_Work to complete_
The lines needed are those from the start of the records through the line holding "have parts := Nat.div_add_mod", each copied exactly.

_Material supplied_
section
/-! PROOF. Patterns and data (R76, R214 to R216): packing and unpacking undo each other, so `avg2` and `widen` on
patterns are those on what the patterns stand for. -/

namespace Sys2Proof.Machine

/-! ## The fields of a pattern (R76) -/

section Pattern
variable {F : AccFormat}

/-- The width of a pattern. -/
def patternBits (F : AccFormat) : Nat := fracBits F + expBits F + 1

/-- A pattern is its sign, its exponent field and its fraction field. -/
theorem pattern_fields {x : Nat} (h : x < 2 ^ patternBits F) :
    signBit F (x.testBit (fracBits F + expBits F)) +
      (x / 2 ^ fracBits F % 2 ^ expBits F * 2 ^ fracBits F + x % 2 ^ fracBits F) = x := by
  have sign : x / 2 ^ (fracBits F + expBits F) < 2 := by
    rwa [Nat.div_lt_iff_lt_mul (Nat.two_pow_pos _), ← pow_succ']
  have low : x % 2 ^ (fracBits F + expBits F) =
      x / 2 ^ fracBits F % 2 ^ expBits F * 2 ^ fracBits F + x % 2 ^ fracBits F := by
    rw [pow_add, Nat.mod_mul, Nat.add_comm, Nat.mul_comm (2 ^ fracBits F)]
  have parts := Nat.div_add_mod x (2 ^ (fracBits F + expBits F))
  rw [Nat.testBit_eq_decide_div_mod_eq, Nat.mod_eq_of_lt sign, ← low, signBit]
  obtain zero | one := Nat.le_one_iff_eq_zero_or_eq_one.mp (Nat.lt_succ_iff.mp sign)
  · rw [zero] at parts ⊢
    simpa using parts
  · rw [one] at parts ⊢
    simpa using parts

theorem pack_unpack {x : Nat} (h : x < 2 ^ patternBits F) (notNaN : unpack F x ≠ .nan) : pack F (unpack F x) = x := by
  have fields := pattern_fields h
  have fraction := Nat.mod_lt x (Nat.two_pow_pos (fracBits F))
  revert notNaN
  simp only [unpack]
  generalize x.testBit (fracBits F + expBits F) = neg at *
  generalize x / 2 ^ fracBits F % 2 ^ expBits F = e at *
  generalize x % 2 ^ fracBits F = frac at *
  split_ifs with ones zero subnormal
  · intro _
    rw [pack, ← ones]
    omega
  · exact fun nan => absurd rfl nan
  · intro _
    rw [pack, packMag_of_lt fraction]
    simpa [subnormal] using fields
  · intro _
    have full : 2 ^ fracBits F + frac < 2 ^ (fracBits F + 1) := by rw [pow_succ]; omega
    rwa [pack, packMag_normal (Nat.le_add_right _ _) full, Nat.sub_add_cancel (Nat.pos_of_ne_zero subnormal),
      Nat.add_sub_cancel_left]

/-! ## The data of a format -/

/-- A datum that some pattern of the format stands for. -/
def Datum.InFormat (F : AccFormat) : Datum → Prop
  | .nan => True
  | .inf _ => True
  | .fin _ m => Representable F m

theorem unpack_inFormat (F : AccFormat) (x : Nat) : (unpack F x).InFormat F := by
  cases datum : unpack F x with
  | nan | inf => trivial
  | fin neg m => exact ⟨x, neg, datum⟩

theorem unpack_canonicalNaN (F : AccFormat) : unpack F (canonicalNaN F) = .nan := by cases F <;> decide +kernel

theorem unpack_pack_inf (F : AccFormat) (neg : Bool) : unpack F (pack F (.inf neg)) = .inf neg := by
  cases F <;> cases neg <;> decide +kernel

theorem unpack_pack {d : Datum} (h : d.InFormat F) : unpack F (pack F d) = d := by
  cases d with
  | nan => exact unpack_canonicalNaN F
  | inf neg => exact unpack_pack_inf F neg
  | fin neg m =>
    obtain ⟨c, j, hc, hj, rfl⟩ := representable_iff.mp h
    exact unpack_pack_of_form neg hc hj

theorem signBit_le (F : AccFormat) (neg : Bool) : signBit F neg ≤ 2 ^ (fracBits F + expBits F) := by
  cases neg <;> simp [signBit]

theorem packMag_lt {m : Nat} (h : Representable F m) : packMag F m < 2 ^ (fracBits F + expBits F) := by
  obtain ⟨c, j, hc, hj, rfl⟩ := representable_iff.mp h
  obtain ⟨c', j', bound, le, same, norm⟩ := exists_normalized (j := j) hc
  obtain ⟨e, frac, packed, fracLt, eLe, -⟩ := packMag_fields bound norm
  have two := two_le_expOnes F
  have ones := expOnes_lt F
  have fits : (e + 1) * 2 ^ fracBits F ≤ 2 ^ expBits F * 2 ^ fracBits F := Nat.mul_le_mul_right _ (by omega)
  rw [Nat.add_mul] at fits
  rw [same, packed, pow_add, Nat.mul_comm (2 ^ fracBits F)]
  omega

theorem pack_lt {d : Datum} (h : d.InFormat F) : pack F d < 2 ^ patternBits F := by
  cases d with
  | nan => cases F <;> decide +kernel
  | inf neg => cases F <;> cases neg <;> decide +kernel
  | fin neg m =>
    have mag := packMag_lt h
    have sign := signBit_le F neg
    rw [patternBits, pow_succ, pack]
    omega

end Pattern

/-! ## Every answer of the arithmetic is of its format (R217) -/

theorem fl_inFormat (F : AccFormat) (neg : Bool) (n k : Nat) : (fl F neg n k).InFormat F := by
  cases answer : fl F neg n k with
  | nan | inf => trivial
  | fin neg' m =>
    obtain ⟨nearest, -, -⟩ := roundingIsToNearestEven F neg n k
    obtain ⟨-, representable, -⟩ := nearest neg' m answer
    exact representable

theorem fhalf_inFormat (F : AccFormat) (d : Datum) : (fhalf F d).InFormat F := by
  cases d with
  | nan | inf => trivial
  | fin neg m => exact fl_inFormat F neg m 1

theorem minExp_difference : minExp .binary64 - minExp .binary32 = 925 := by decide

theorem widenDatum_inFormat {d : Datum} (h : d.InFormat .binary32) : (widenDatum d).InFormat .binary64 := by
  cases d with
  | nan | inf => trivial
  | fin neg m =>
    obtain ⟨c, j, hc, hj, rfl⟩ := representable_iff.mp h
    refine representable_iff.mpr ⟨c, j + 925, hc.trans (by decide), ?range, ?value⟩
    case range =>
      have narrow : expOnes .binary32 - 2 = 253 := by decide
      have wide : expOnes .binary64 - 2 = 2045 := by decide
      omega
    case value => rw [minExp_difference, Nat.mul_assoc, ← pow_add]

/-! ## On patterns (R214, R215) -/

theorem toNat_ofNat_pack {F : AccFormat} {d : Datum} (h : d.InFormat F) :
    (BitVec.ofNat (patternBits F) (pack F d)).toNat = pack F d := by
  rw [BitVec.toNat_ofNat, Nat.mod_eq_of_lt (pack_lt h)]

theorem unpack_avg2Bits32 (a b : F32) : unpack .binary32 (avg2Bits32 a b).toNat =
    avg2 .binary32 (unpack .binary32 a.toNat) (unpack .binary32 b.toNat) := by
  have inFormat := fhalf_inFormat .binary32 (fadd .binary32 (unpack .binary32 a.toNat) (unpack .binary32 b.toNat))
  exact (congrArg (unpack .binary32) (toNat_ofNat_pack inFormat)).trans (unpack_pack inFormat)

theorem unpack_avg2Bits64 (a b : F64) : unpack .binary64 (avg2Bits64 a b).toNat =
    avg2 .binary64 (unpack .binary64 a.toNat) (unpack .binary64 b.toNat) := by
  have inFormat := fhalf_inFormat .binary64 (fadd .binary64 (unpack .binary64 a.toNat) (unpack .binary64 b.toNat))
  exact (congrArg (unpack .binary64) (toNat_ofNat_pack inFormat)).trans (unpack_pack inFormat)

theorem unpack_widen64 (x : F32) : unpack .binary64 (widen64 x).toNat = widenDatum (unpack .binary32 x.toNat) := by
  have inFormat := widenDatum_inFormat (unpack_inFormat .binary32 x.toNat)
  exact (congrArg (unpack .binary64) (toNat_ofNat_pack inFormat)).trans (unpack_pack inFormat)

/-- Settles O54: the widened datum has the same sign, and its magnitude in the smaller ulps. -/
theorem widenIsExact : Obligations.WidenIsExact := fun x => by
  rw [unpack_widen64]
  exact ⟨fun neg infinite => by rw [infinite]; rfl, fun neg m finite => by rw [finite, widenDatum, minExp_difference]⟩

/-- Settles O55: both formats' patterns are sign, exponent field and fraction field. -/
theorem packInvertsUnpack : Obligations.PackInvertsUnpack :=
  ⟨fun x => pack_unpack (F := .binary32) x.isLt, fun x => pack_unpack (F := .binary64) x.isLt⟩

/-! ## The average of two data (R214) -/

theorem fl_zero (F : AccFormat) (neg : Bool) (k : Nat) : fl F neg 0 k = .fin neg 0 := by
  have zero : roundMag F 0 k = 0 := by simp [roundMag, roundHalfEven]
  rw [fl, zero, if_neg (Nat.not_lt_zero _)]

theorem signedMag_add_same (a : Bool) (m n : Nat) : signedMag a m + signedMag a n = signedMag a (m + n) := by
  cases a with
  | false => simp [signedMag]
  | true => simp only [signedMag, if_true]; omega

/-- Of two magnitudes of opposite signs the larger one's sign is the sum's. -/
theorem signedMag_add_opposite (a : Bool) {m n : Nat} (h : n ≤ m) :
    signedMag a m + signedMag (!a) n = signedMag a (m - n) := by
  cases a with
  | false => simp only [signedMag, Bool.not_false, if_true, Bool.false_eq_true, if_false]; omega
  | true => simp only [signedMag, Bool.not_true, if_true, Bool.false_eq_true, if_false]; omega

theorem signedMag_eq_zero_iff {a : Bool} {m : Nat} : signedMag a m = 0 ↔ m = 0 := by
  cases a <;> simp [signedMag]

/-- Rounding a signed magnitude by its sign and its absolute value. -/
theorem fl_signedMag (F : AccFormat) (a : Bool) {m : Nat} (nonzero : m ≠ 0) :
    fl F (decide (signedMag a m < 0)) (signedMag a m).natAbs 0 = fl F a m 0 := by
  have sign : decide (signedMag a m < 0) = a := by cases a <;> simp [signedMag]; omega
  have size : (signedMag a m).natAbs = m := by cases a <;> simp [signedMag]
  rw [sign, size]

/-- The sum of two finite data by the exact signed sum: a zero sum is −0 only for two negative operands. -/
theorem fadd_fin (F : AccFormat) (a b : Bool) (m n : Nat) :
    fadd F (.fin a m) (.fin b n) =
      if signedMag a m + signedMag b n = 0 then .fin (a && b) 0
      else fl F (decide (signedMag a m + signedMag b n < 0)) (signedMag a m + signedMag b n).natAbs 0 := by
  by_cases same : a = b
  · subst same
    rw [fadd, if_pos rfl, signedMag_add_same]
    by_cases zero : m + n = 0
    · rw [if_pos (signedMag_eq_zero_iff.mpr zero), zero, fl_zero, Bool.and_self]
    · rw [if_neg (mt signedMag_eq_zero_iff.mp zero), fl_signedMag F a zero]
  · obtain rfl : b = !a := Bool.eq_not.mpr (Ne.symm same)
    rw [fadd, if_neg same]
    obtain lt | rfl | gt := Nat.lt_trichotomy m n
    · have difference : signedMag a m + signedMag (!a) n = signedMag (!a) (n - m) := by
        rw [← signedMag_add_opposite (!a) lt.le, Bool.not_not, Int.add_comm]
      have nonzero : n - m ≠ 0 := by omega
      rw [if_neg lt.ne, if_neg lt.not_gt, difference, if_neg (mt signedMag_eq_zero_iff.mp nonzero),
        fl_signedMag F _ nonzero]
    · rw [if_pos rfl, signedMag_add_opposite a (Nat.le_refl m), Nat.sub_self,
        if_pos (signedMag_eq_zero_iff.mpr rfl), Bool.and_not_self]
    · have nonzero : m - n ≠ 0 := by omega
      rw [if_neg gt.ne', if_pos gt, signedMag_add_opposite a gt.le, if_neg (mt signedMag_eq_zero_iff.mp nonzero),
        fl_signedMag F a nonzero]
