-- ==== Sys2Proof/Tests/Slice0.lean ====
section
/-! SUPPORT. The model's own tests. Expected results come from the spec: the vectors V, E, A, X, B, S and K of
95_test_vectors.md and the words of 30_encoding.md R76, named in each comment. After them, for each
statement with hypotheses, a witness that meets them. -/

namespace Sys2Proof.Tests

open Sys2Proof Sys2Proof.Machine

/-! ## Helpers -/

/-- The state of an answer, if it is a next state. -/
def after (o : Host.Outcome State Fault Refusal) : Option State :=
  match o with
  | .next s => some s
  | .fault _ => none
  | .refused _ => none

/-- Reset with these registers, pc, flags and bytes at pc; every row of the opcode table enabled. -/
def start (x : Vector Byte 8) (pc : Nat) (fl : Byte) (bytes : List Byte) : State :=
  { State.resetWith Config.allRows with x := x, pc := pc, fl := fl, mem := Memory.load [] pc bytes }

/-- Registers r0, r1 and SP as given, the others 0. -/
def regs (r0 r1 sp : Byte) : Vector Byte 8 := #v[r0, r1, 0, 0, 0, 0, 0, sp]

/-- One step of an instruction at pc 0 with r0 and r1 given: r0, pc and the engine state after it. -/
def runOn (r0 r1 : Byte) (bytes : List Byte) : Option (Byte × Nat × EngineState) :=
  (after (step (start (regs r0 r1 0xF4) 0 0 bytes))).map fun s => (s.reg 0, s.pc, s.run)

/-- One step: the stack pointer, the cell 0xF3, pc and the engine state after it. -/
def stackAfter (s : State) : Option (Byte × Byte × Nat × EngineState) :=
  (after (step s)).map fun t => (t.sp, t.mem.read 0xF3, t.pc, t.run)

/-- A configuration with 128 cells, in which a store can leave memory. -/
def smallConfig : Config := { Config.default with memSize := 128, spInit := 0x40 }

/-! ## Well-formedness: each check refuses an ill-formed term -/

theorem smoke_wf_accepts : (Instr.add 7 0).wf Config.default = true := by decide
theorem smoke_wf_register_a : (Instr.push 8).wf Config.default = false := by decide
theorem smoke_wf_register_b : (Instr.add 0 8).wf Config.default = false := by decide
theorem smoke_wf_enabled : (Instr.shl 0 1).wf Config.default = false := by decide
theorem smoke_wf_literal_unchecked : (Instr.ldi 0 255).wf Config.default = true := by decide

theorem smoke_config_accepts : Config.default.wf = true ∧ smallConfig.wf = true := by decide
theorem smoke_config_size : ({ Config.default with memSize := 250 } : Config).wf = false := by decide
theorem smoke_config_sp_zero : ({ smallConfig with spInit := 0 } : Config).wf = false := by decide
theorem smoke_config_sp_above_memory : ({ smallConfig with spInit := 0x81 } : Config).wf = false := by decide
theorem smoke_config_sp_default_size : ({ Config.default with spInit := 0xF0 } : Config).wf = false := by decide
theorem smoke_config_injective :
    ({ Config.default with opMap := { OpMap.default with nop := 0x01 } } : Config).wf = false := by decide

theorem smoke_memory_accepts : Memory.wf [(3, 1), (5, 2)] = true := by decide
theorem smoke_memory_order : Memory.wf [(5, 1), (3, 2)] = false := by decide
theorem smoke_memory_repeat : Memory.wf [(3, 1), (3, 2)] = false := by decide
theorem smoke_memory_zero_entry : Memory.wf [(3, 0)] = false := by decide
theorem smoke_memory_write_zero : Memory.write [(3, 1)] 3 0 = [] := by decide
theorem smoke_memory_below : Memory.below 256 [(256, 1)] = false := by decide

/-! ## Decode: words written out from 30_encoding.md R70 and R76 -/

theorem decode_nop : decode Config.allRows 0b00000000 3 5 = .ok .nop := by rfl
theorem decode_hlt : decode Config.allRows 0b00000001 3 5 = .ok .hlt := by rfl
theorem decode_ret : decode Config.allRows 0b00010001 3 5 = .ok .ret := by rfl
theorem decode_iret : decode Config.allRows 0b00010011 3 5 = .ok .iret := by rfl
theorem decode_push : decode Config.allRows 0b01000101 3 5 = .ok (.push 3) := by rfl
theorem decode_pop : decode Config.allRows 0b01000110 3 5 = .ok (.pop 3) := by rfl
theorem decode_prn : decode Config.allRows 0b01000111 3 5 = .ok (.prn 3) := by rfl
theorem decode_call : decode Config.allRows 0b01010000 3 5 = .ok (.call 3 5) := by rfl
theorem decode_jmp : decode Config.allRows 0b01010100 3 5 = .ok (.jmp 3) := by rfl
theorem decode_jeq : decode Config.allRows 0b01010101 3 5 = .ok (.jeq 3) := by rfl
theorem decode_jne : decode Config.allRows 0b01010110 3 5 = .ok (.jne 3) := by rfl
theorem decode_ldi : decode Config.allRows 0b10000010 3 5 = .ok (.ldi 3 5) := by rfl
theorem decode_add : decode Config.allRows 0b10100000 3 5 = .ok (.add 3 5) := by rfl
theorem decode_sub : decode Config.allRows 0b10100001 3 5 = .ok (.sub 3 5) := by rfl
theorem decode_mul : decode Config.allRows 0b10100010 3 5 = .ok (.mul 3 5) := by rfl
theorem decode_div : decode Config.allRows 0b10100011 3 5 = .ok (.div 3 5) := by rfl
theorem decode_mod : decode Config.allRows 0b10100100 3 5 = .ok (.mod 3 5) := by rfl
theorem decode_cmp : decode Config.allRows 0b10100111 3 5 = .ok (.cmp 3 5) := by rfl
theorem decode_and : decode Config.allRows 0b10101000 3 5 = .ok (.and 3 5) := by rfl
theorem decode_not : decode Config.allRows 0b01101001 3 5 = .ok (.not 3) := by rfl
theorem decode_or : decode Config.allRows 0b10101010 3 5 = .ok (.or 3 5) := by rfl
theorem decode_xor : decode Config.allRows 0b10101011 3 5 = .ok (.xor 3 5) := by rfl
theorem decode_shl : decode Config.allRows 0b10101100 3 5 = .ok (.shl 3 5) := by rfl
theorem decode_shr : decode Config.allRows 0b10101101 3 5 = .ok (.shr 3 5) := by rfl

theorem decode_unknown : decode Config.allRows 0xFF 0 0 = .error (.unknownOpcode 0xFF) := by rfl
theorem decode_table_word : decodeTableWord 24 0x0501A0 = some (.add 1 5) := by decide
theorem decode_table_word_short : decodeTableWord 8 0x0501A0 = some (.add 0 0) := by decide
theorem encode_call : encode Config.default (.call 1 9) = [0x50, 0x01, 0x09] := by decide
theorem listing_call : listing (.call 1 9) = "CALL r1, 9" := by decide

/-! ## ALU (95_test_vectors.md section 2.2) -/

-- A1b
theorem test_add_wraps : runOn 0xFF 0x01 [0xA0, 0x00, 0x01] = some (0x00, 3, .running) := by decide
-- A1c
theorem test_add : runOn 0xC8 0x64 [0xA0, 0x00, 0x01] = some (0x2C, 3, .running) := by decide
-- A2b
theorem test_sub_wraps : runOn 0x03 0x05 [0xA1, 0x00, 0x01] = some (0xFE, 3, .running) := by decide
-- A3c
theorem test_mul_low_byte : runOn 0xFF 0xFF [0xA2, 0x00, 0x01] = some (0x01, 3, .running) := by decide
-- A4e
theorem test_div_truncates : runOn 0xC8 0x07 [0xA3, 0x00, 0x01] = some (0x1C, 3, .running) := by decide
-- A5e
theorem test_mod : runOn 0xC8 0x07 [0xA4, 0x00, 0x01] = some (0x04, 3, .running) := by decide
-- X1
theorem test_and : runOn 0xF0 0x3C [0xA8, 0x00, 0x01] = some (0x30, 3, .running) := by decide
-- X2
theorem test_or : runOn 0xF0 0x0F [0xAA, 0x00, 0x01] = some (0xFF, 3, .running) := by decide
-- X3
theorem test_xor : runOn 0xFF 0x0F [0xAB, 0x00, 0x01] = some (0xF0, 3, .running) := by decide
-- X4c, X7b
theorem test_not_ignores_b : runOn 0x5A 0x00 [0x69, 0x00, 0xFF] = some (0xA5, 2, .running) := by decide
-- X5d
theorem test_shl_amount_modulo_8 : runOn 0xFF 0x09 [0xAC, 0x00, 0x01] = some (0xFE, 3, .running) := by decide
-- X6c
theorem test_shr_zero_fill : runOn 0xFF 0x04 [0xAD, 0x00, 0x01] = some (0x0F, 3, .running) := by decide
-- X6b
theorem test_shr_amount_modulo_8 : runOn 0x80 0x08 [0xAD, 0x00, 0x01] = some (0x80, 3, .running) := by decide
-- A7
theorem test_div_by_zero : runOn 7 0 [0xA3, 0x00, 0x01] = some (7, 0, .faulted .divideByZero) := by decide
-- A7b
theorem test_mod_by_zero : runOn 7 0 [0xA4, 0x00, 0x01] = some (7, 0, .faulted .divideByZero) := by decide
-- A10
theorem test_sub_writes_sp :
    (after (step (start (regs 0 0x10 0xF4) 0 0 [0xA1, 0x07, 0x01]))).map State.sp = some 0xE4 := by decide
-- A9
theorem test_sub_keeps_flags :
    (after (step (start (regs 1 1 0xF4) 0 1 [0xA1, 0x00, 0x01]))).map State.fl = some 1 := by decide

/-! ## Compare and branch (section 2.3) -/

-- B1
theorem test_cmp_less :
    (after (step (start (regs 3 5 0xF4) 0 0 [0xA7, 0x00, 0x01]))).map State.fl = some 0x04 := by decide
-- B5, with an old flag overwritten as in B8
theorem test_cmp_greater_unsigned :
    (after (step (start (regs 0xFF 1 0xF4) 0 4 [0xA7, 0x00, 0x01]))).map State.fl = some 0x02 := by decide
-- B10
theorem test_jmp :
    (after (step (start #v[0, 0, 0x10, 0, 0, 0, 0, 0xF4] 0 0 [0x54, 0x02]))).map State.pc = some 0x10 := by decide
-- B13
theorem test_jeq_taken :
    (after (step (start #v[0, 0, 0, 0x20, 0, 0, 0, 0xF4] 8 1 [0x55, 0x03]))).map State.pc = some 0x20 := by decide
-- B14
theorem test_jeq_falls_through :
    (after (step (start #v[0, 0, 0, 0x20, 0, 0, 0, 0xF4] 8 2 [0x55, 0x03]))).map State.pc = some 10 := by decide
-- B17
theorem test_jne_falls_through :
    (after (step (start #v[0, 0, 0, 0x20, 0, 0, 0, 0xF4] 8 1 [0x56, 0x03]))).map State.pc = some 10 := by decide
-- B20
theorem test_jne_taken_at_reset :
    (after (step (start #v[0, 0, 0, 0x20, 0, 0, 0, 0xF4] 8 0 [0x56, 0x03]))).map State.pc = some 0x20 := by decide
-- E10
theorem test_jeq_checks_register_when_not_taken :
    runOn 0 0 [0x55, 0x09] = some (0, 0, .faulted (.outOfRangeAccess .register 9)) := by decide

/-! ## Stack and call (section 2.4) -/

-- S1
theorem test_push :
    stackAfter (start (regs 0x42 0 0xF4) 0 0 [0x45, 0x00]) = some (0xF3, 0x42, 2, .running) := by decide
-- S7
theorem test_push_sp_stores_decremented :
    stackAfter (start (regs 0 0 0xF4) 0 0 [0x45, 0x07]) = some (0xF3, 0xF3, 2, .running) := by decide
-- S4
theorem test_pop :
    (after (step { start (regs 0 0 0xF3) 0 0 [0x46, 0x01] with
      mem := [(0, 0x46), (1, 0x01), (0xF3, 0x42)] })).map (fun t => (t.reg 1, t.sp, t.mem.read 0xF3, t.pc)) =
      some (0x42, 0xF4, 0x42, 2) := by decide
-- S8
theorem test_pop_sp :
    (after (step { start (regs 0 0 0xF3) 0 0 [0x46, 0x07] with
      mem := [(0, 0x46), (1, 0x07), (0xF3, 0xFF)] })).map State.sp = some 0x00 := by decide
-- S12
theorem test_call :
    stackAfter (start (regs 0 12 0xF4) 6 0 [0x50, 0x01, 0x09]) = some (0xF3, 0x09, 12, .running) := by decide
-- S14
theorem test_call_sp_reads_after_push :
    stackAfter (start (regs 0 0 0xF4) 0 0 [0x50, 0x07, 0x03]) = some (0xF3, 0x03, 0xF3, .running) := by decide
-- S16
theorem test_ret :
    stackAfter { start (regs 0 0 0xF3) 15 0 [] with mem := [(15, 0x11), (0xF3, 0x09)] } =
      some (0xF4, 0x09, 9, .running) := by decide
-- S17
theorem test_ret_underflow :
    stackAfter (start (regs 0 0 0xF4) 0 0 [0x11]) = some (0xF4, 0, 0, .faulted .stackUnderflow) := by decide
-- S5
theorem test_push_overflow :
    stackAfter (start (regs 0 0 0x00) 0 0 [0x45, 0x00]) = some (0x00, 0, 0, .faulted .stackOverflow) := by decide
-- 43_stack_call.md R150, MEM_SIZE below 256
theorem test_push_outside_small_memory :
    (after (exec (.push 0) { State.resetWith smallConfig with x := regs 0 0 0xF4 })).map State.run =
      some (.faulted (.outOfRangeAccess .memory 0xF3)) := by decide

/-! ## Control and output (section 2.5) -/

-- K1
theorem test_nop : (after (step (start (regs 0 0 0xF4) 4 0 [0x00]))).map State.pc = some 5 := by decide
-- K2
theorem test_hlt :
    (after (step (start (regs 0 0 0xF4) 5 0 [0x01]))).map (fun t => (t.run, t.pc)) = some (.halted, 6) := by decide
-- K3
theorem test_iret_keeps_stack :
    stackAfter { start (regs 0 0 0xF3) 0 0 [] with mem := [(0, 0x13), (0xF3, 0x33)] } =
      some (0xF3, 0x33, 1, .halted) := by decide
-- K4
theorem test_ldi_sp :
    (after (step (start (regs 0 0 0xF4) 0 0 [0x82, 0x07, 0x80]))).map State.sp = some 0x80 := by decide
-- K7
theorem test_prn_appends :
    (after (step { start (regs 3 0 0xF4) 0 0 [0x47, 0x00] with out := [1, 2] })).map State.out =
      some [1, 2, 3] := by decide
-- K8
theorem test_prn_bad_register :
    runOn 0 0 [0x47, 0x08] = some (0, 0, .faulted (.outOfRangeAccess .register 8)) := by decide

/-! ## Engine (section 2.1) and boot -/

-- E1
theorem test_fetch_last_address :
    (after (step (start (regs 0 0 0xF4) 253 0 [0x01]))).map (fun t => (t.run, t.pc)) = some (.halted, 254) := by
  decide
-- E5
theorem test_fetch_before_decode :
    (after (step (start (regs 0 0 0xF4) 254 0 [0xFF]))).map (fun t => (t.run, t.pc)) =
      some (.faulted (.outOfRangeAccess .memory 256), 254) := by decide
-- E4
theorem test_pc_does_not_wrap :
    (after (step (start (regs 0 0 0xF4) 253 0 [0x82, 0x00, 0x05]))).map State.pc = some 256 := by decide
-- E13
theorem test_register_a_before_b :
    runOn 0 0 [0xA0, 0x09, 0xFF] = some (0, 0, .faulted (.outOfRangeAccess .register 9)) := by decide
-- V2
theorem test_unknown_opcode :
    runOn 0 0 [0xFF] = some (0, 0, .faulted (.unknownOpcode 0xFF)) := by decide
-- E7
theorem test_shl_disabled :
    after (step { State.reset with mem := [(0, 0xAC), (2, 1)] }) =
      some { State.reset with mem := [(0, 0xAC), (2, 1)], run := .faulted (.unknownOpcode 0xAC) } := by decide
-- E18
theorem test_halted_has_no_step : step { State.reset with run := .halted } = .fault .engineHalted := by rfl
-- 10_state.md R35: a push over its own operand byte stores by the latched one
theorem test_push_over_itself :
    (after (step (start (regs 0x42 0 0x02) 0 0 [0x45, 0x00]))).map (fun t => t.mem.read 1) = some 0x42 := by decide
-- 70_reset_and_hazards.md R203, R204
theorem test_boot : (after (boot Config.default [0x82, 0, 9])).map State.mem = some [(0, 0x82), (2, 9)] := by decide
theorem test_boot_refuses : boot Config.default [256] = .refused .imageValueOutOfRange := by rfl
-- the row of an optional instruction runs from reset
theorem test_with_fetch_word :
    (after (step (State.reset.withFetchWord 24 0x0100AC))).map (fun t => (t.pc, t.run)) = some (3, .running) := by decide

_Answer for the task_
section
/-! PROOF. Patterns and data (R76, R214 to R216): packing and unpacking undo each other, so `avg2` and `widen` on
patterns are those on what the patterns stand for. -/

namespace Sys2Proof.Machine

/-! ## The fields of a pattern (R76) -/

section Pattern
variable {F : AccFormat}

/-- The width of a pattern. -/
def patternBits (F : AccFormat) : Nat := fracBits F + expBits F + 1

/-- A pattern is its sign, its exponent field and its fraction field. -/
theorem pattern_fields {x : Nat} (h : x < 2 ^ patternBits F) :
    signBit F (x.testBit (fracBits F + expBits F)) +
      (x / 2 ^ fracBits F % 2 ^ expBits F * 2 ^ fracBits F + x % 2 ^ fracBits F) = x := by
  have sign : x / 2 ^ (fracBits F + expBits F) < 2 := by
    rwa [Nat.div_lt_iff_lt_mul (Nat.two_pow_pos _), ← pow_succ']
  have low : x % 2 ^ (fracBits F + expBits F) =
      x / 2 ^ fracBits F % 2 ^ expBits F * 2 ^ fracBits F + x % 2 ^ fracBits F := by
    rw [pow_add, Nat.mod_mul, Nat.add_comm, Nat.mul_comm (2 ^ fracBits F)]
  have parts := Nat.div_add_mod x (2 ^ (fracBits F + expBits F))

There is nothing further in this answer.